Boakye Kyeremateng Agyarko, Minister of Energy has expressed concern over certain practices in the past where GNPC was used as the cash-cow to support other government entities.
According to him it was not a healthy practice because the comingling of assets from different entities raises certain contingent liabilities that may not be easily addressed legally.
Mr Agyarko raised the concern when he appeared before the Public Account Committee (PAC) to respond to some infractions contained in the 2015 Auditor General’s Report in relation to the Ministry of Energy.
The PAC is currently holding public sittings on the Report of the Auditor General for the Public Accounts of Ghana for the year ended 31st December, 2015.
Mr Agyarko also stated that because the GNPC had a solid balance sheet, it was leveraged to support other government entities in providing either guarantees or limited liquidities for specific purposes.
He cited in the past where ECG could not raised guarantees for some of the emergency power plants and had to resort to GNPC’s balance sheet as government entity.
He advocated the nation stayed away from cross-leveraging GNPC, since the balance sheets were now autonomous in their entities.
Mr Agyarko noted in situations where government needed funding, there was the need for the transaction to be properly structured as a financial transaction rather than instruction to leverage.
He said if the energy sector has to get some collateralisation or leveraging done, “There ought to be proper security and liquidity documents that specifically set out the objective and the retirement period”.
Mr Agyarko stressed the need to develop a situation where each entity would stand on its own, finances its activities so that the government could determine the viability of each entity without cross-subsidisation and cross leveraging.
During the turn of the Energy Commission, Dr Ofosu Ahenkorah, Chief Executive of the Commission explained that the Commission was established by an Act of Parliament to manage the energy utilization and advises the Ministry of Energy on policies that related to energy.
He said the Commission had several functions, which included licensing of utilities that dealt with electricity and natural gas as well as given the additional task to regulate the renewable energy sector.
He said the Commission also gather data on all energy forms and utilization to advise the Minister of Energy accordingly on energy policy.
Dr Ahenkorah also stated that the Commission was empowered by law to charge fees for their services including licensing fees.
He said by Act 800 (2012) a levy was placed electricity and natural gas transmission and this levy was to be distributed among four entities which included the Energy Commission.
He said this levy was called by two entities GRIDCO and Natural Gas Transmission Utilities, which then paid into an account at the Ghana Commercial Bank. The Commission had not been able to receive the portion of the levy due to them since 2013.
Dr Ahenkorah noted that the Commission has appealed to the Ministry several time to amend the law that allowed one of the interested entities to disburse the money meant for four entities.
He therefore called for the revision of the current law to allow a neutral entity to rather disburse the money.
Mr Boakye Agyarko in his contribution on the matter stated that one of the difficulties in the energy sub-sector was what he termed as the “debt-merry-go-round”.
He explained that when “ECG collects all the monies for electricity sales, it has to pay GRIDCO and power producers so they can also pay for the for fuel supplies.

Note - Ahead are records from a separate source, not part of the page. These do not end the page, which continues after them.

-- ==== Sys2Proof/Machine/Access.lean ====
section
/-!
DEFINITION. Performing accesses to memory and typed buffers: each page class at the home and in the cluster cache, write-once
claims, atomics at the unit of Table 11·5, host memory, the order queue of R218, and what a landed access does to its deferred
event.
-/

namespace Sys2Proof.Machine

/-! ### Results of an attempt -/

/-- What an attempt to perform an access gives: its data (and the stamp it read), a refusal found after commit, or that it
must wait, with the state as it is then. -/
inductive Perf where
  | done (s : State) (data : List Byte) (stamp : Nat)
  | refused (s : State) (code : FaultCode)
  | wait (s : State)
  deriving DecidableEq, Repr

/-- The grain of an unassigned tag takes the class and reach of the leaf of its first access; an IP grain takes the accessing
core as its owner (R223). -/
def State.adopt (s : State) (g : Nat) (pte : BitVec 64) (core : Nat) : State := s.adoptAs g (leafWord pte core) s.chip

/-- Whether an access is a wait. -/
def Access.isAwait (a : Access) : Bool :=
  match a.op with
  | .await .. => true
  | _ => false

/-- Whether an access stands for a fence that other chips answer (R214). -/
def Access.isFence (a : Access) : Bool :=
  match a.op with
  | .fence _ => true
  | _ => false

/-- Whether a leaf agrees with a tag in class and reach (R223). -/
def agrees (t pte : BitVec 64) : Bool := tagClass t == pteClass pte && tagReach t == pteReach pte

/-! ### The lines of a cluster cache (R11, R177) -/

/-- The lines that a cluster cache holds at most: 512 KiB of 128 bytes (R11). -/
def cacheLines : Nat := 4096

/-- The cluster of a line's key. -/
def keyCluster (key : Nat) : Nat := key / 2 ^ 45

/-- Whether a line is evicted before another: one that hint 2 does not keep first, then the older (R177). -/
def Line.leavesBefore (a b : Line) : Bool := (!a.keep && b.keep) || (a.keep == b.keep && decide (a.filled < b.filled))

/-- The ways of a set of a cluster's data cache, as of an L2 set in the example of R428 (DESIGN CHOICE, notes/assumptions/125). -/
def cacheWays : Nat := 8

/-- Whether a sector falls in a set of a cluster's data cache that is left with fewer than two ways: it is bypassed, as under hint 3 (R427). -/
def State.bypassed (s : State) (q pa : Nat) : Bool :=
  if s.waysOff.isEmpty then false
  else
    let u := wayUnit true q
    let set := u * 2 ^ 52 + Config.cacheSet u (pa / 128)
    decide (cacheWays < (s.waysOff.filter fun k => k / 64 == set).length + 2)

/-- A full cluster cache evicts one line, written back when it is dirty (R177; the choice is the model's, notes/assumptions/22). -/
def State.evictLine (s : State) (q : Nat) : State :=
  let mine := s.lines.filter fun l => keyCluster l.1 == q
  if mine.length + s.waysGone (· == wayUnit true q) < cacheLines then s
  else
    match mine with
    | [] => s
    | m :: ms =>
      let out := ms.foldl (fun (a : Nat × Line) b => if b.2.leavesBefore a.2 then b else a) m
      let s := s.writeBack out.1
      { s with lines := s.lines.erase out.1 }

/-- A cluster cache takes a line of a sector. -/
def State.fillLine (s : State) (q pa : Nat) (l : Line) : State :=
  let key := lineKey q pa
  let s := if (s.lines.find? key).isSome then s else s.evictLine q
  { s with lines := s.lines.insert key { l with filled := s.clock } }

/-- A line that a load under hint 2 has asked for is retained ahead of default lines (R177). -/
def State.keepLine (s : State) (q pa : Nat) : State :=
  { s with lines := s.lines.modify (lineKey q pa) fun l => { l with keep := true } }

/-- A cluster drops its line of a sector. -/
def State.dropLine (s : State) (q pa : Nat) : State := { s with lines := s.lines.erase (lineKey q pa) }

/-- A line refreshed with its sector's bytes, when the cluster holds it. -/
def State.refreshLine (s : State) (q pa w : Nat) : State :=
  match s.lines.find? (lineKey q pa) with
  | some l =>
    { s with lines := s.lines.insert (lineKey q pa) { l with data := s.sectorBytes pa, rts := w, wts := w } }
  | none => s

/-- Bytes of a line. -/
def Line.bytes (l : Line) (pa n : Nat) : List Byte := (l.data.drop (pa % 128)).take n

/-- The stamp that a read of a value without one counts as having read: the module's largest (DESIGN CHOICE: R229 stamps RC sectors
only; notes/assumptions/92). -/
def State.readStamp (s : State) : Nat := s.maxStamp

/-- The stamp that a load of a sector counts as having read: a publishable page's contents change by a publish too, which writes no sector
(R212, notes/assumptions/92). -/
def State.stampRead (s : State) (pte : BitVec 64) (w : Nat) : Nat := if pteBit pte 15 then s.readStamp else w

/-! ### Replicas (R232, R233) -/

/-- The replica list of the page that holds an address of this home. -/
def State.replicasOf (s : State) (pa : Nat) : List Nat :=
  match List.find? (fun p : Nat × Nat × List Nat => decide (p.1 * 4096 ≤ pa) && decide (pa < p.1 * 4096 + p.2.1)) s.replicas with
  | some p => p.2.2
  | none => []

/-- The chips that hold a replica of the page at an address or are about to (R244). -/
def State.replicaList (s : State) (pa : Nat) : List Nat :=
  s.replicasOf pa ++ (s.replicaCopies.filter fun c => decide (c.page ≤ pa) && decide (pa < c.page + c.size)).map (·.chip)

/-- Where this chip's replica of an address lies, when its home has listed one. -/
def State.replicaAt (s : State) (pa : Nat) : Option Nat :=
  if s.replicaHere.any fun p => decide (p.1 * 4096 ≤ pa) && decide (pa < p.1 * 4096 + p.2) then
    some (s.chip * 2 ^ 40 + pa % 2 ^ 40)
  else none

/-- Writes the first step of R233 to one replica: the grain's data under the lock. -/
def State.replicaWrite (s : State) (chip g : Nat) (data : List Byte) : State :=
  s.sendPair chip g (tagSet (s.tag g) 11 11 1) data

/-- The bytes of a grain with some of them replaced. -/
def State.grainWith (s : State) (pa : Nat) (bs : List Byte) : List Byte :=
  let o := pa % 512
  let old := s.readMem (grainOf pa * 512) 512
  old.take o ++ bs ++ old.drop (o + bs.length)

/-- Begins a store or an atomic on a replicated grain of this home (R233 step 1): its new data goes to every replica under the lock. -/
def State.replicaStart (s : State) (a : Access) (bs : List Byte) (remote : Option RemoteOp) : State :=
  let g := grainOf a.pa
  let rs := (s.replicaList a.pa).eraseDups
  let data := s.grainWith a.pa bs
  let s := rs.foldl (fun s c => s.replicaWrite c g data) s
  { s with replicaStores := s.replicaStores.insert g { access := a, data := data, targets := rs, acks := rs, remote := remote } }

/-! ### Asking another home (R233, R234, R242, R250) -/

/-- Sends an access's operation to its home, which performs it and answers with the access's number. -/
def State.sendOp (s : State) (a : Access) (k : CohKind) (data : List Byte) : State :=
  s.sendCoh (chipOf a.pa) k a.pa (leafWord a.pte a.core) a.id data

However, when ECG collects the monies but does not pay GRIDCO and the power producers on time, the cycle goes on”.
He said because the energy sector had an interrelated value chain, there was the need to stripe the system of its current payment mechanisms and obligations.

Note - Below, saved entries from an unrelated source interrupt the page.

/-! ### Choosing a page to evict (R308) -/

/-- The leaves under a table, with their addresses. -/
def State.leavesUnder (s : State) (va table level : Nat) : Nat → List Leaf
  | 0 => []
  | n + 1 =>
    (List.range 1024).flatMap fun i =>
      let ea := table + 8 * i
      let p := BitVec.ofNat 64 (s.readNat ea 8)
      let v := va + i * levelSize level
      if !pteBit p 0 then []
      else if pteBit p 1 then
        if level == 0 || pteReach p == 3 then [] else [{ pte := p, size := levelSize level, vbase := v, pteAddr := ea }]
      else if level == 3 then []
      else s.leavesUnder v (pteFrame p) (level + 1) n

/-- The pages of a context's own address space that could be evicted: resident in this chip's HBM, of one size, and not publishable. -/
def State.evictable (s : State) (c : Ctx) (size : Nat) : List Leaf :=
  let ls := (s.leavesUnder 0 c.table0 0 4).filter fun l =>
    pteBit l.pte 10 && !pteHost l.pte && !pteBit l.pte 15 && chipOf l.base == s.chip
  if size == 65536 then
    (ls.filter fun l => l.size == 4096 && pteBit l.pte 14 && l.vbase % 65536 == 0).map fun l => { l with size := 65536 }
  else ls.filter fun l => l.size == size && !(pteBit l.pte 14 && l.size == 4096)

/-- The ranges that a node lists (Table 17·3). -/
def State.nodeRanges (s : State) (c : Ctx) (node : Nat) : List (Nat × Nat) :=
  match s.peekNat c node 8, s.peekNat c (node + 16) 8 with
  | some w0, some w2 => (List.range (bits w0 23 16)).filterMap fun i =>
      match s.peekNat c (bits w2 51 0 + 16 * i) 8, s.peekNat c (bits w2 51 0 + 16 * i + 8) 8 with
      | some a, some n => some (a, n)
      | _, _ => none
  | _, _ => []

/-- The successors of a node (R395). -/
def State.nodeNext (s : State) (c : Ctx) (node : Nat) : List Nat :=
  match s.peekNat c node 8, s.peekNat c (node + 8) 8, s.peekNat c (node + 48) 8 with
  | some w0, some w1, some w6 =>
    if bits w0 3 0 == 0 then [] else if bits w0 3 0 == 4 || bits w0 3 0 == 5 then [bits w1 51 0, bits w6 51 0] else [bits w1 51 0]
  | _, _, _ => []

/-- The nodes queued from some nodes on, as far as their records can be read, in the order in which a walk may first reach them: both
branches of a COND or WHILE node lie ahead of it (R308). The fuel is the number of node addresses. -/
def State.nodesAhead (s : State) (c : Ctx) (seen : List Nat) : List Nat → Nat → List (List Nat)
  | _, 0 => []
  | ns, n + 1 =>
    let ns := ns.eraseDups.filter fun a => !seen.contains a
    if ns.isEmpty then [] else ns :: s.nodesAhead c (seen ++ ns) (ns.flatMap (s.nodeNext c)) n

/-- Whether a page overlaps one of some ranges. -/
def Leaf.listed (l : Leaf) (rs : List (Nat × Nat)) : Bool :=
  rs.any fun r => decide (r.1 < l.vbase + l.size) && decide (l.vbase < r.1 + r.2)

/-- When a page was last used. -/
def State.lastUse (s : State) (l : Leaf) : Nat :=
  s.pageUse.foldl (fun n p => if l.base / 4096 ≤ p.1 && decide (p.1 < (l.base + l.size) / 4096) then max n p.2 else n) 0

/-- The node addresses of an address space. -/
def nodeCount : Nat := 2 ^ 46

/-- The page to evict (R308): pages of running nodes never, which are the nodes that walks wait in and those of grids that have not ended;
pages that no queued node lists first, least recently used; then the page whose first listing lies farthest ahead; the lower VA on a
tie. -/
def State.chooseEviction (s : State) (c : Ctx) (ctx size : Nat) : Option Leaf :=
  let live := c.walks.filter fun p => p.2.state != .ended
  let waits := fun (w : Walk) => w.state == .waiting || w.state == .held false
  let grids := (s.grids.filter fun g => g.2.ctx == ctx && (g.2.state == .queued || g.2.state == .running)).map (·.2.nodeVa)
  let running := ((live.filter fun p => waits p.2).map (·.2.node) ++ grids).flatMap (s.nodeRanges c)
  let queued := live.map fun p =>
    (s.nodesAhead c [] [if waits p.2 then p.2.next else p.2.node] nodeCount).map fun ns => ns.flatMap (s.nodeRanges c)
  let ps := (s.evictable c size).filter fun l => !l.listed running
  let first := fun (l : Leaf) => (queued.filterMap fun rss => rss.findIdx? fun rs => l.listed rs).foldl
    (fun (m : Option Nat) i => some (min i (m.getD i))) none
  match ps.filter fun l => (first l).isNone with
  | p :: rest => some (rest.foldl (fun a b => if s.lastUse b < s.lastUse a then b else a) p)
  | [] =>
    match ps with
    | p :: rest => some (rest.foldl (fun a b => if (first a).getD 0 < (first b).getD 0 then b else a) p)
    | [] => none

/-! ### mig and preq (R188, R307, R312) -/

/-- mig (R307, R312). -/
def execMig (f : FE) (ls : Lits) (s : State) : Result :=
  s.withIssue fun iss s =>
    let h := iss.hreg f.h.toNat
    let e := iss.addrE f ls 1
    let n := (iss.uniformB f ls).toNat
    match checkHandle (s.ctxI iss) h e n 4096 [1] [] with
    | some c => s.faultAll iss c (vaOf h e)
    | none =>
      if n % 4096 != 0 then s.faultAll iss .misaligned (vaOf h e)
      else if !s.mayRead? iss then .next s.stall
      else
        s.finish iss (2 + ls.length)
          [.act (.mig f ls) iss.idx iss.lanes [] [] [] [bits f.aux.toNat 1 0, vaOf h e, vaOf h e + n, handleAsid h]]

/-- The commit of mig. DESIGN CHOICE (notes/assumptions/113): R298 gives each command a status record, and mig's form (Table 13.4) names
none; mig has none here, and ewait and estat alone show its state. -/
def commitMig (f : FE) (iss : Issue) (idx : Nat) (n : List Nat) (s : State) : State :=
  let lo := n.getD 1 0
  s.acceptCommand iss idx f.d 1
    { kind := .migrate, ctx := 0, team := 0, words := n, n := [2], reads := [memRange (n.getD 3 0) lo (n.getD 2 0 - lo)] }

/-- What a migration command asks: target, where it stands, its end, its ASID. -/
def Command.migration (c : Command) : Target × Nat × Nat × Nat :=
  if c.kind == .preq then (.hbm, c.n.headD 0 + c.progress, c.n.headD 0 + c.n.getD 1 0, c.n.getD 2 0)
  else ((match c.words.headD 0 with
    | 0 => .hbm
    | 1 => .tier
    | _ => .host), c.words.getD 1 0, c.words.getD 2 0, c.words.getD 3 0)

/-- A migration command moved past a page that ends at an address. -/
def Command.past (c : Command) (va : Nat) : Command :=
  if c.kind == .preq then { c with progress := va - c.n.headD 0, frameWait := none, moving := none }
  else { c with words := [c.words.headD 0, va, c.words.getD 2 0, c.words.getD 3 0], progress := c.progress + 1, frameWait := none,
                moving := none }

/-- A page of a command could not be moved: its fault waits for the landing, and the engine goes on (R188, R307). -/
def State.pageFails (s : State) (c : Command) (code : FaultCode) (va : Nat) : State × Command :=
  let code := if c.kind == .preq then .pageNotPresent else code
  ((match c.event with
    | some e => s.modEvent e fun d => d.addFault code d.lanes va (BitVec.ofNat 64 (c.ticket % 2 ^ 18))
    | none => s), { c with code := if c.code == 0 then code.num else c.code })

/-- Keeps a command, or completes it when no page is left. -/
def State.afterPage (s : State) (id : Nat) (c : Command) : State :=
  let (_, va, fin, _) := c.migration
  if va < fin then s.setCommand id { c with state := 1 }
  else s.settleCommand id { c with state := if c.code == 0 then 2 else 3 } none

/-- The command that the migration engine works on. -/
def State.migrating (s : State) : Option (Nat × Command) :=
  List.find? (fun p : Nat × Command => (p.2.kind == .migrate || p.2.kind == .preq) && p.2.live) s.commands

/-- Whether a page already is where a command takes it, and is left alone (R188, R307). -/
def Command.leaves (c : Command) (to' : Target) (l : Leaf) : Bool := l.place == to' || (c.kind == .preq && pteBit l.pte 10)

/-- Why a page cannot be moved to a target at all (R307): one of another reach than SYSTEM to host memory, a publishable page, or one in
another chip's HBM. -/
def State.moveFault (s : State) (l : Leaf) (to' : Target) : Option FaultCode :=
  if to' == .host && pteReach l.pte != 2 then some .reach
  else if pteBit l.pte 15 || (l.place == .hbm && chipOf l.base != s.chip) then some .migFail
  else none

/-- A page that is to leave where it is goes into transition, unless it is in one already (R236, R307). -/
def State.moveBegins (s : State) (l : Leaf) : Option State :=
  if l.place == .tier then some s
  else if (s.pageOps.find? (l.bus / 4096)).isSome then none
  else some (s.pageOpen l.bus l.size s.chip (s.pageChips (pteReach l.pte)))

Mr Agyarko also announced the introduction of the Cash Modifier Mechanism into the electricity market, where an independent entity would collect all monies that come to the entity by an approved allocative mechanism.
He called for the amendment of the law to ensure that all the payments were encumbered to a non-interested party and given allocative principles by which these payments would be made.
He said the allocative function should be given to the banks who already hold the accounts of the energy sector entities.